Targeting retention offers with heterogeneous treatment effects

Causal ML
Uplift Modeling
Retention
A case-study template for deciding which customers should receive a retention intervention.
Published

April 26, 2026

Decision Question

Which customers should receive a retention offer if the goal is incremental retention rather than high predicted churn?

Why This Is Causal

The highest churn-risk customers are not necessarily the customers most likely to respond to an intervention. A targeting policy should prioritize treatment effect, not baseline risk.

Identification Strategy

Use experimental assignment when available.
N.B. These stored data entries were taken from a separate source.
/-- The pixels that the drawing loops flip are those of `spriteOn`. -/
theorem spriteHit_spriteBytes : spriteHit (anchorColumn (s.reg x)) (anchorRow (s.reg y)) (spriteBytes s n) =
    spriteOn s x y n := by
  funext c r
  rw [spriteHit, columnHit_eight, spriteBytes_length, ← Bool.and_assoc, ← Bool.decide_and, spriteOn]
  by_cases h : (s.reg x).toNat % 64 ≤ c.val ∧ c.val < (s.reg x).toNat % 64 + 8
      ∧ (s.reg y).toNat % 32 ≤ r.val ∧ r.val < (s.reg y).toNat % 32 + n.toNat
  · obtain ⟨hc, hc', hr, hr'⟩ := h
    rw [spriteBytes_getD (by rw [anchorRow]; omega)]
    simp only [anchorRow, anchorColumn, hc, hc', hr, hr', and_self]
  · rw [decide_eq_false h, decide_eq_false (by rw [anchorRow, anchorColumn]; omega), Bool.false_and, Bool.false_and]

/-- The bytes are inside memory: DXYN clears VF and comes to its drawing loops. -/
theorem exec_draw_of_le (h : n = 0#4 ∨ s.index.toNat + n.toNat ≤ 4096) :
    exec (.draw x y n) s = finish (advance 2)
      (drawRows (anchorColumn (s.reg x)) (anchorRow (s.reg y)) (spriteBytes s n) (s.setReg vf 0#8)) := by
  have hn : n.toNat = 0 ∨ s.index.toNat + n.toNat ≤ 4096 := h.imp_left (congrArg BitVec.toNat)
  refine finish_congr ?_
  simp only [bind_run, readVx_run, readIndex_run, readSprite_ok hn, writeVx_run, modifyState_run, spriteBytes]

/-- A drawing that begins with VF at 0 writes the display, the dirty flag and VF, and VF ends as the collision. -/
theorem Drawn.of_cleared {hit : Fin 64 → Fin 32 → Bool} (h : Drawn hit (s.setReg vf 0#8) t) :
    ∃ d b f, t = ((s.setDisp d).setDirty b).setReg vf f
      ∧ (∀ c r, (s.setDisp d).pixel c r = (s.pixel c r ^^ hit c r))
      ∧ (b = true ↔ s.dirty = true ∨ ∃ c r, hit c r = true)
      ∧ ((∃ c r, hit c r = true ∧ s.pixel c r = true) → f = 1#8)
      ∧ ((¬ ∃ c r, hit c r = true ∧ s.pixel c r = true) → f = 0#8) := by
  obtain ⟨⟨d, b, f, rfl⟩, hpixel, hdirty, hflag⟩ := h
  simp only [State.reg_setReg, if_true] at hflag
  exact ⟨d, b, f, State.setReg_setReg ((s.setDisp d).setDirty b) vf 0#8 f, hpixel, hdirty,
    fun hc => hflag.trans (if_pos hc), fun hc => hflag.trans (if_neg hc)⟩

end

/-- Settles O46: the drawing loops flip the pixels of `spriteOn`, from a VF of 0. -/
theorem drawFlipsSpritePixels : Obligations.DrawFlipsSpritePixels := by
  intro x y n s h
  have hd := drawRows_drawn (anchorColumn (s.reg x)) (anchorRow (s.reg y)) (spriteBytes s n) (s.setReg vf 0#8)
  rw [spriteHit_spriteBytes] at hd
  obtain ⟨d, b, f, ht, hdrawn⟩ := hd.of_cleared
  exact ⟨d, b, f, runsTo_of_advance ((exec_draw_of_le h).trans (by rw [ht])) rfl, hdrawn⟩

/-- Settles O47: all bytes are read before the first write (D6), and the reads stop at the first bad address. -/
theorem drawFaultChangesNothing : Obligations.DrawFaultChangesNothing := by
  intro x y n s h0 h
  have hn : 0 < n.toNat := Nat.pos_of_ne_zero fun h => h0 (BitVec.eq_of_toNat_eq h)
  have hmax : (if s.index.toNat < 4096 then 4096 else s.index.toNat) = max s.index.toNat 4096 := by
    split_ifs with hi
    · exact (Nat.max_eq_right hi.le).symm
    · exact (Nat.max_eq_left (Nat.not_lt.mp hi)).symm
  rw [hmax]
  refine finish_fault _ _ _ ?_
  simp only [bind_run, readVx_run, readIndex_run, readSprite_fault hn h]

end Sys2Proof.Machine
end

section
/-! PROOF. The statements of spec/44_timers_input.md: the timer copies, GetKey, the key events, and the key wait as the
gate of the engine step. Whether a transaction is enabled (R38) is read off `enabled` once, in both directions. -/

namespace Sys2Proof.Machine

/-! ## The timers (R170–R172) -/

/-- Settles O49: each reads its source, writes its target and advances. -/
theorem timerInstructionsCopy : Obligations.TimerInstructionsCopy := by
  refine fun x s => ⟨runsTo_of_advance (finish_congr ?_) rfl, runsTo_of_advance (finish_congr ?_) rfl,
    runsTo_of_advance (finish_congr ?_) rfl⟩
  · simp only [bind_run, readState_run, writeVx_run]
  · simp only [bind_run, readVx_run, modifyState_run]
  · simp only [bind_run, readVx_run, modifyState_run]

/-! ## GetKey (R173) -/

section
variable {s : State} {x : Nibble}

/-- In Idle the wait begins, and `pc` stays at the GetKey. -/
theorem exec_getKey_of_idle (h : s.istate = .idle) : exec (.getKey x) s = .next (s.setIstate .paused) :=
  finish_ok _ _ _ (by simp only [bind_run, readState_run, h, modifyState_run])

/-- In Released the wait ends: the key number goes to Vx, and the instruction comes to its `Advance(2)`. -/
theorem exec_getKey_of_released {k : Fin 16} (h : s.istate = .released k) :
    exec (.getKey x) s = finish (advance 2) ((s.setReg x (BitVec.ofNat 8 k.val)).setIstate .idle) :=
  finish_congr (by simp only [bind_run, readState_run, h, writeVx_run, modifyState_run])

end

/-- Settles O50: GetKey begins its wait in Idle and ends it in Released. -/
theorem getKeyWaitsAndResumes : Obligations.GetKeyWaitsAndResumes := fun _ _ =>
  ⟨exec_getKey_of_idle, fun _ hk => runsTo_of_advance (exec_getKey_of_released hk) rfl⟩

/-! ## Enabled transactions (R38) -/

section
variable {s : State} {a : Transaction}

/-- A Running machine gives an enabled transaction its effect. -/
theorem transact_of_enabled (hr : s.run = .running) (he : enabled a s = true) : transact a s = perform a s := by
  rw [transact, hr]
  exact if_pos he

/-- In a Running machine a transaction that is not enabled has no effect (D27). -/
theorem transact_of_not_enabled (hr : s.run = .running) (he : enabled a s = false) : transact a s = .next s := by
  rw [transact, hr]
  exact if_neg (Bool.eq_false_iff.mp he)

end

/-! ## Key events (R174, R175) -/

/-- Key flags are independent (R31). -/
theorem State.key_setKeys_set (s : State) (k j : Fin 16) (b : Bool) :
    (s.setKeys (s.keys.set k.val b)).key j = if j = k then b else s.key j := by
  rw [State.key, State.setKeys_keys, Vector.getElem_set]
  exact if_congr (Fin.val_inj.trans eq_comm) rfl rfl

section
variable {s : State} {k : Fin 16}

/-- A press is enabled in every input-block state. -/
theorem transact_keyPress (hr : s.run = .running) : transact (.keyPress k) s = .next (keyPress k s) :=
  transact_of_enabled hr rfl

/-- A release is enabled in every input-block state. -/
theorem transact_keyRelease (hr : s.run = .running) : transact (.keyRelease k) s = .next (keyRelease k s) :=
  transact_of_enabled hr rfl

end

/-- Settles O51: an event writes its own flag, and the table of R174 is split by the input-block state. -/
theorem keyEventsDriveInput : Obligations.KeyEventsDriveInput := by
  refine fun k s hr => ⟨⟨_, _, transact_keyPress hr, fun j => State.key_setKeys_set s k j true, ?_⟩,
    ⟨_, _, transact_keyRelease hr, fun j => State.key_setKeys_set s k j false, ?_⟩⟩
  · cases s.istate with
    | idle | paused | pressed | released => rfl
  · cases s.istate with
    | idle | paused | pressed | released => rfl

/-! ## The gate of the engine step (R176) -/

/-- While a key wait waits for its press or its release, no step is enabled (R176). -/
theorem not_enabled_step_of_waiting {s : State} (h : s.istate = .paused ∨ ∃ k, s.istate = .pressed k) :
    enabled .step s = false := by
  obtain h | ⟨k, h⟩ := h
  all_goals rw [enabled, h, IState.stepAllowed, Bool.and_false]

/-- Settles O12: of the transactions named, only whether a step is enabled turns on the input-block state. -/
theorem keyWaitGatesSteps : Obligations.KeyWaitGatesSteps := fun _ hr =>
  ⟨fun hb ha => transact_step ⟨hr, hb⟩ (stepAllowed_iff.mpr ha),
    fun hw => transact_of_not_enabled hr (not_enabled_step_of_waiting hw), transact_of_enabled hr rfl,
    fun _ => ⟨transact_keyPress hr, transact_keyRelease hr⟩, fun _ => transact_of_enabled hr rfl⟩

end Sys2Proof.Machine
end

section
/-! PROOF. The statements of spec/60_exceptions.md: what an instruction leaves when it goes on and when it latches a
fault, what a fault records, the states that admit nothing, the tick, the render acknowledgement and quit. -/

namespace Sys2Proof.Machine

/-! ## Latching a fault (R201, R202) -/

/-- The event trace of an instruction that has taken no fault: only Unknown emits (R113). -/
def eventsAfter (i : Instr) (l : List Event) : List Event :=
  match i with
  | .unknown w => .unknownOpcode w :: l
  | _ => l

/-- No effect ends the run or moves `pc`, and only that of Unknown emits. -/
theorem Effect.run_pc_events {i : Instr} {s u : State} (h : Effect i s u) :
    u.run = s.run ∧ u.pc = s.pc ∧ u.events = eventsAfter i s.events := by
  cases i with
  | clear =>
    obtain ⟨d, rfl⟩ := h
    exact ⟨rfl, rfl, rfl⟩
  | ret =>
    obtain rfl | ⟨p, rest, -, rfl⟩ := h
    all_goals exact ⟨rfl, rfl, rfl⟩
  | call =>
    obtain rfl | ⟨-, -, rfl⟩ := h
    all_goals exact ⟨rfl, rfl, rfl⟩
  | or | and | xor | add | sub | shr | subN | shl =>
    obtain ⟨b, f, rfl⟩ := h
    exact ⟨rfl, rfl, rfl⟩
  | draw =>
    obtain rfl | ⟨d, b, f, -, rfl⟩ := h
    all_goals exact ⟨rfl, rfl, rfl⟩
  | getKey =>
    obtain ⟨rfl, -⟩ | ⟨rfl, -⟩ | ⟨k, rfl⟩ := h
    all_goals exact ⟨rfl, rfl, rfl⟩
  | addIndex | font =>
    obtain rfl | ⟨a, -, rfl⟩ := h
    all_goals exact ⟨rfl, rfl, rfl⟩
  | bcd =>
    obtain ⟨m, -, rfl⟩ := h
    exact ⟨rfl, rfl, rfl⟩
  | store | restore =>
    obtain ⟨m, -, rfl | ⟨a, -, rfl⟩⟩ := h
    all_goals exact ⟨rfl, rfl, rfl⟩
  | _ =>
    cases h
    exact ⟨rfl, rfl, rfl⟩

/-- Settles O16: the effect leaves the run state and `pc`; then `pc` moves or stays in a Running machine, or a fault is
taken, which leaves `pc` and adds its own event. -/
theorem instructionRunsOnOrLatchesFault : Obligations.InstructionRunsOnOrLatchesFault := by
  intro i s t hr h
  obtain ⟨u, he, hg⟩ := exec_next h
  obtain ⟨hrun, hpc, hev⟩ := he.run_pc_events
  obtain rfl | ⟨p, -, rfl⟩ | ⟨f, -, rfl⟩ := hg
  · exact .inl ⟨hrun.trans hr, hev⟩
  · exact .inl ⟨hrun.trans hr, hev⟩
  · exact .inr ⟨f, rfl, hpc, congrArg _ hev⟩

/-! ## Tick and render acknowledgement (R208, R210, R212) -/

/-- The floor of the countdown is that of subtraction on the naturals. -/
theorem countDown_eq (b : Byte) : countDown b = BitVec.ofNat 8 (b.toNat - 1) := by
  unfold countDown
  split_ifs with h
  · rw [h]
    rfl
  · bv_omega

/-- The signal of R210 goes by the value of ST before the tick. -/
theorem tick_eq (s : State) : tick s =
    ((s.setDt (countDown s.dt)).setSt (countDown s.st)).setEvents
      (if s.st.toNat = 1 then .soundZero :: s.events else s.events) := by
  have hst : s.st = 0x01#8 ↔ s.st.toNat = 1 := BitVec.toNat_inj.symm
  rw [tick, if_congr hst rfl rfl]
  split_ifs
  · rfl
  · rfl

/-- Settles O52: a tick is enabled in every input-block state. -/
theorem tickCountsDown : Obligations.TickCountsDown := by
  intro s hr
  rw [transact_of_enabled hr rfl, ← countDown_eq, ← countDown_eq, ← tick_eq, perform]

/-- Settles O53: both acknowledgements are enabled in every Running machine; the failure is a raise. -/
theorem renderAckClearsDirty : Obligations.RenderAckClearsDirty := fun _ hr =>
  ⟨transact_of_enabled hr rfl, transact_of_enabled hr rfl⟩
If the data are observational, state the conditional exchangeability assumptions and evaluate overlap carefully.

Candidate Methods

  • T-learner, S-learner, and X-learner baselines.
  • Doubly robust learners.
  • Causal forests for heterogeneous treatment effects.
  • Policy value estimation for comparing targeting rules.

Notebook Plan

Add notebooks such as:

  • notebooks/01-targeting-problem.ipynb
  • notebooks/02-uplift-baselines.ipynb
  • notebooks/03-causal-forest.ipynb
  • notebooks/04-policy-value.ipynb

Decision Translation

Replace this section with a concise description of who should be treated, who should not be treated, and how much value the policy is expected to create.